Ergonomic Iteration of a String + Subsections of that String

I'm looking for an ergonomic way to generate an Iterator<Item = &str> which will break early when a certain condition is met, so I can iterate over values without duplicating my logic. Two examples for an actual use-case exist that I can think of:

  1. File-system paths, e.g. /var/lib/something.txt should yield:
    • /var/lib/something.txt
    • /var/lib
    • /var
  2. Rust module paths, e.g. a::b::c should yield:
    • a::b::c
    • a::b
    • a

I essentially have a HashMap<String, Rule> that I need to check in a depth-first fashion for a string key. Here is the code that I have that works, but is not ergonomic and duplicates logic:

pub struct Rule(usize); // for ease

fn find_most_specific_rule(actual: &str, rules: &HashMap<String, Rule>) -> Option<&Rule> {
    // FIXME how can we get rid of this extra block of code ergonomically?
    if let Some(rule) = rules.get(actual) {
        return Some(rule);
    }

    let mut actual = actual;

    while let Some((base, _)) = actual.rsplit_once("::") {
        if let Some(rule) = rules.get(base) {
            return Some(rule);
        }

        // FIXME this is unideal as well
        actual = base;
    }

    None
}

Here are some tests that should hopefully further elucidate what the intended outcome should be:

#[test]
fn test_rule_finding() {
    // build rule set
    let m: HashMap<String, Rule> =  {
        let mut m = HashMap::new();
    
        // affect all children of a::b::c
        m.insert("a::b::c".into(), Rule(3));
        // affect all children of a::b (unless a more specific rule is found)
        m.insert("a::b".into(), Rule(2));
        // affect all children of a (unless a more specific rule is found)
        m.insert("a".into(), Rule(1));

        m
    }; 

    // all children of a::b::c should receive rule 3
    assert_eq!(Some(Rule(3)), find_most_specific_rule("a::b::c::d", &m));
    assert_eq!(Some(Rule(3)), find_most_specific_rule("a::b::c::different", &m));

    // all children of a::b should receive rule 2 unless a more specific rule is matched
    assert_eq!(Some(Rule(2)), find_most_specific_rule("a::b::not_c", &m));
    assert_eq!(Some(Rule(2)), find_most_specific_rule("a::b::another_not_c", &m));

    // all children of a should receive rule 1 unless a more specific rule is matched
    assert_eq!(Some(Rule(1)), find_most_specific_rule("a::not_b", &m));
    assert_eq!(Some(Rule(1)), find_most_specific_rule("a::another_not_b", &m));
}

In my implementation code, there are a few things (as noted) that I'd really like to get rid of:

  1. I have a completely separate if statement at the beginning of the function which largely duplicates the logic of the while loop.
  2. I'm using a mutable string reference that I have to update at the end of each loop iteration, and this also seems error-prone.

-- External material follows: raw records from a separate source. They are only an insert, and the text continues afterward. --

theorem State.access_keeps {z : State} {s : State} {n : Nat} {c : Nat} {va : Nat} {write : Bool} {host : Bool} {len : optParam Nat 1} (hs : Keeps z s) : Keeps z (State.access s n c va write host len).1 := by
  unfold State.access
  with_reducible repeat' first
    | assumption
    | intro y
    | apply State.labTouch_keeps
    | apply State.ctxEvent_keeps
    | apply State.count_keeps
    | apply State.capture_keeps
    | apply KeepsR.next
    | apply Keeps.ite
    | apply Keeps.foldl
    | apply Keeps.foldlFst
    | exact KeepsO.none
    | apply KeepsO.some
    | dsimp only
    | fail_if_no_progress refine Keeps.lit ?_ rfl rfl rfl rfl rfl rfl rfl rfl rfl
    | refine Keeps.ofFst (Keeps.foldlFst ?_ ?_) (by assumption)
    | split

theorem State.addClear_keeps {z : State} {s : State} {r : FrameRun} {owner : Option Nat} {kind : Nat} (hs : Keeps z s) : Keeps z (State.addClear s r owner kind) := by
  unfold State.addClear
  with_reducible repeat' first
    | assumption
    | intro y
    | apply KeepsR.next
    | apply Keeps.ite
    | apply Keeps.foldl
    | apply Keeps.foldlFst
    | exact KeepsO.none
    | apply KeepsO.some
    | dsimp only
    | fail_if_no_progress refine Keeps.lit ?_ rfl rfl rfl rfl rfl rfl rfl rfl rfl

theorem State.setFrame_keeps {z : State} {s : State} {f : Nat} {x : Frame} (hs : Keeps z s) : Keeps z (State.setFrame s f x) := by
  unfold State.setFrame
  with_reducible repeat' first
    | assumption
    | intro y
    | apply KeepsR.next
    | apply Keeps.ite
    | apply Keeps.foldl
    | apply Keeps.foldlFst
    | exact KeepsO.none
    | apply KeepsO.some
    | dsimp only
    | fail_if_no_progress refine Keeps.lit ?_ rfl rfl rfl rfl rfl rfl rfl rfl rfl

theorem State.failStep?_keeps {z : State} {s : State} {step : Option Nat} {st : Nat} {code : Nat} (hs : Keeps z s) : Keeps z (State.failStep? s step st code) := by
  unfold State.failStep?
  with_reducible repeat' first
    | assumption
    | intro y
    | apply State.failStep_keeps
    | apply KeepsR.next
    | apply Keeps.ite
    | apply Keeps.foldl
    | apply Keeps.foldlFst
    | exact KeepsO.none
    | apply KeepsO.some
    | dsimp only
    | fail_if_no_progress refine Keeps.lit ?_ rfl rfl rfl rfl rfl rfl rfl rfl rfl
    | refine Keeps.ofFst (Keeps.foldlFst ?_ ?_) (by assumption)
    | split

theorem State.putLine_keeps {z : State} {s : State} {l : Nat} {key : Nat} {bs : List Nat} {bad : Bool} (hs : Keeps z s) : Keeps z (State.putLine s l key bs bad) :=
  hs.of rfl rfl rfl fun c => ⟨c.vstore, c.fstore, wf_bputList c.mem _ _, c.host, c.regs, c.ctrs⟩

theorem State.crcTouch_keeps {z : State} {s : State} {l : Nat} {dirty : Bool} {parity : Bool} (hs : Keeps z s) : Keeps z (State.crcTouch s l dirty parity) := by
  unfold State.crcTouch
  with_reducible repeat' first
    | assumption
    | intro y
    | apply State.fresh_keeps
    | refine Keeps.ofFst (State.fresh_keeps ?_) (by assumption)
    | apply State.raise_keeps
    | apply State.count_keeps
    | apply State.capture_keeps
    | apply KeepsR.next
    | apply Keeps.ite
    | apply Keeps.foldl
    | apply Keeps.foldlFst
    | exact KeepsO.none
    | apply KeepsO.some
    | dsimp only
    | fail_if_no_progress refine Keeps.lit ?_ rfl rfl rfl rfl rfl rfl rfl rfl rfl
    | refine Keeps.ofFst (Keeps.foldlFst ?_ ?_) (by assumption)
    | split

theorem State.confirm_keeps {z : State} {s : State} {f : Nat} {poison : Bool} (hs : Keeps z s) : Keeps z (State.confirm s f poison) := by
  unfold State.confirm
  with_reducible repeat' first
    | assumption
    | intro y
    | apply State.setFrame_keeps
    | apply State.raise_keeps
    | apply State.count_keeps
    | apply State.capture_keeps
    | apply KeepsR.next
    | apply Keeps.ite
    | apply Keeps.foldl
    | apply Keeps.foldlFst
    | exact KeepsO.none
    | apply KeepsO.some
    | dsimp only
    | fail_if_no_progress refine Keeps.lit ?_ rfl rfl rfl rfl rfl rfl rfl rfl rfl
    | refine Keeps.ofFst (Keeps.foldlFst ?_ ?_) (by assumption)
    | split

theorem State.lineRead_keeps {z : State} {s : State} {l : Nat} {key : Nat} {o : LineOut} (hs : Keeps z s) : Keeps z (State.lineRead s l key o).1 := by
  unfold State.lineRead
  with_reducible repeat' first
    | assumption
    | intro y
    | apply State.crcTouch_keeps
    | apply State.raise_keeps
    | apply State.confirm_keeps
    | apply State.count_keeps
    | apply KeepsR.next
    | apply Keeps.ite
    | apply Keeps.foldl
    | apply Keeps.foldlFst
    | exact KeepsO.none
    | apply KeepsO.some
    | dsimp only
    | fail_if_no_progress refine Keeps.lit ?_ rfl rfl rfl rfl rfl rfl rfl rfl rfl
    | refine Keeps.ofFst (Keeps.foldlFst ?_ ?_) (by assumption)
    | split

theorem State.lineWrite_keeps {z : State} {s : State} {l : Nat} {key : Nat} {off : Nat} {bs : List Nat} {srcBad : Bool} {o : LineOut} (hs : Keeps z s) : Keeps z (State.lineWrite s l key off bs srcBad o) := by
  unfold State.lineWrite
  with_reducible repeat' first
    | assumption
    | intro y
    | apply State.putLine_keeps
    | apply State.crcTouch_keeps
    | apply State.lineRead_keeps
    | refine Keeps.ofFst (State.lineRead_keeps ?_) (by assumption)
    | apply State.count_keeps
    | apply KeepsR.next
    | apply Keeps.ite

theorem State.ctxWrite_keeps {z : State} {s : State} {n : Nat} {c : Nat} {va : Nat} {host : Bool} {bs : List Nat} {srcBad : Bool} {o : LineOut} {step : Option Nat} (hs : Keeps z s) : Keeps z (State.ctxWrite s n c va host bs srcBad o step).1 := by
  unfold State.ctxWrite
  with_reducible repeat' first
    | assumption
    | intro y
    | apply State.failStep?_keeps
    | apply State.access_keeps
    | refine Keeps.ofFst (State.access_keeps ?_) (by assumption)
    | apply State.lineWrite_keeps
    | apply KeepsR.next
    | apply Keeps.ite
    | apply Keeps.foldl
    | apply Keeps.foldlFst
    | exact KeepsO.none
    | apply KeepsO.some
    | dsimp only
    | fail_if_no_progress refine Keeps.lit ?_ rfl rfl rfl rfl rfl rfl rfl rfl rfl
    | refine Keeps.ofFst (Keeps.foldlFst ?_ ?_) (by assumption)
    | split

theorem State.dataDetect_keeps {z : State} {s : State} {id : Nat} (hs : Keeps z s) : Keeps z (State.dataDetect s id) := by
  unfold State.dataDetect
  with_reducible repeat' first
    | assumption
    | intro y
    | apply State.failStep_keeps
    | apply State.setStep_keeps
    | apply State.endStepKernels_keeps
    | apply KeepsR.next
    | apply Keeps.ite
    | apply Keeps.foldl
    | apply Keeps.foldlFst
    | exact KeepsO.none
    | apply KeepsO.some
    | dsimp only
    | fail_if_no_progress refine Keeps.lit ?_ rfl rfl rfl rfl rfl rfl rfl rfl rfl
    | refine Keeps.ofFst (Keeps.foldlFst ?_ ?_) (by assumption)
    | split

theorem State.dataDetect?_keeps {z : State} {s : State} {step : Option Nat} (hs : Keeps z s) : Keeps z (State.dataDetect? s step) := by
  unfold State.dataDetect?
  with_reducible repeat' first
    | assumption
    | intro y
    | apply State.dataDetect_keeps
    | apply KeepsR.next
    | apply Keeps.ite
    | apply Keeps.foldl
    | apply Keeps.foldlFst
    | exact KeepsO.none
    | apply KeepsO.some
    | dsimp only
    | fail_if_no_progress refine Keeps.lit ?_ rfl rfl rfl rfl rfl rfl rfl rfl rfl
    | refine Keeps.ofFst (Keeps.foldlFst ?_ ?_) (by assumption)
    | split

What would be most ideal would be to create an iterator which yields the string itself as the first value, and then progressively uses str::rsplit_once to cut the string down and walk up the module path.

What iterator methods am I looking for here? What would be a more ergonomic way of approaching this?

I can imagine something like:

fn reverse_prefixes(str: &str) -> impl Iterator<Item = &str> {
    core::iter::successors(
        Some(str),
        |s| s.rsplit_once("::").map(|(head, _tail)| head)
    )
}

which in turn simplifies your function to

fn find_most_specific_rule<'a>(actual: &str, rules: &'a HashMap<String, Rule>) -> Option<&'a Rule> {
    reverse_prefixes(actual).find_map(|suffix| rules.get(suffix))
}

Playground.

1 Like

Incidentally one of your tests doesn't pass with your OP code.

The bug:

     while let Some((base, _)) = actual.rsplit_once("::") {
-        if let Some(rule) = rules.get(actual) {
+        if let Some(rule) = rules.get(base) {
             return Some(rule);
         }
1 Like

On nightly there is the remainder method RSplit in std::str - Rust. On stable, I would write your code as

loop {
    if let Some(rule) = rules.get(current) {
        return Some(rule);
    }
    (current, _) = current.rsplit_once(delimiter)?;
}

Thanks for pointing that out, I fixed the code above. I just wrote this code into the browser, didn't copy paste it, so didn't have the compiler check it.